Perempuan bertubuh model itu baru saja keluar dari terminal kedatangan Internasional bandara Soekarno-Hatta. Dengan tas tangan merek ternama dunia di tangan kanannya dan sebuah tas koper berukuran sedang di atas trolley, ia berusaha mencari seseorang yang menjemputnya dan yang akan menjadi guide selama ia di Indonesia. Tidak jauh dari tempatnya berdiri sekarang, ia melihat namanya tertulis di sebuah papan yang dipegang seorang laki-laki paruh baya yang masih terlihat segar itu. Langsung saja ia menghampirinya.

"Mr. Harun?"

"Yes I am. Excuse me, are you miss Madison Dubois?" kata laki-laki itu yang kemudian dijawab dengan anggukan Madison. "I'm Harun, your driver and guide while you in Indonesia. Let me carry your bag."

"No, thank you," jawab Madi—sapaan akrabnya—sambil tersenyum.

Tidak sampai disitu, saat mereka ingin beranjak menuju parkiran, beberapa reporter dari televisi swasta dan majalah pun langsung menghampiri Madi yang terlihat lelah setelah penerbangan yang panjang.

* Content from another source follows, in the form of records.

/-- Settles O54: every command either ends its event with `settle` or leaves what load hold reads. -/
theorem loadHoldFollowsFlagAndRecords : Obligations.LoadHoldFollowsFlagAndRecords := by
  unfold Obligations.LoadHoldFollowsFlagAndRecords
  exact ⟨fun s t hs e => (step_loadHoldKept e).settled hs, fun s t hc e => (step_loadHoldKept e).hyst hc,
    fun s hs hc => loadHold_of_count hs hc, fun s => conditionWord_getLsbD s (by decide)⟩

end Sys2Proof.Machine
end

"Kalian masih ada waktu sampai sebulan kedepan apabila ingin mengambil gambar atau mewawancarai Madison Dubois. Saat ini ia lelah dan harus segera beristirahat. Permisi," Kata Harun lalu berusaha memberi jalan agar Madi bisa segera menuju mobil.

***

Madison Dubois, seorang model kenamaan Perancis ini baru saja mendarat di Indonesia untuk menjalani serangkaian tugasnya sebagai model. Beberapa pemotretan, fashion show, interview, membintangi beberapa iklan, dan menjadi bintang tamu di beberapa acara televisi swasta adalah agendanya selama ia berada di Indonesia. Madi menjadi terkenal karena beberapa tahun yang lalu foto-fotonya saat berada di prom night sekolahnya menjadi viral. Hingga akhirnya salah satu agensi model kenamaan Perancis tertarik dan akhirnya merekrut Madi hingga ia bisa sukses sampai sekarang.

Madi tidak terlalu asing dengan budaya Indonesia, bahkan ia bisa mengerti bahasa Indonesia, namun belum fasih melafalkannya. Hal itu karena semasa ia kuliah, ia berteman dengan salah satu mahasiswi asal Indonesia dan sering mendengarkannya bicara. Madi mulai tertarik karena menurutnya bahasa Indonesia itu unik, dan budaya nya sangat menarik untuk dipelajari.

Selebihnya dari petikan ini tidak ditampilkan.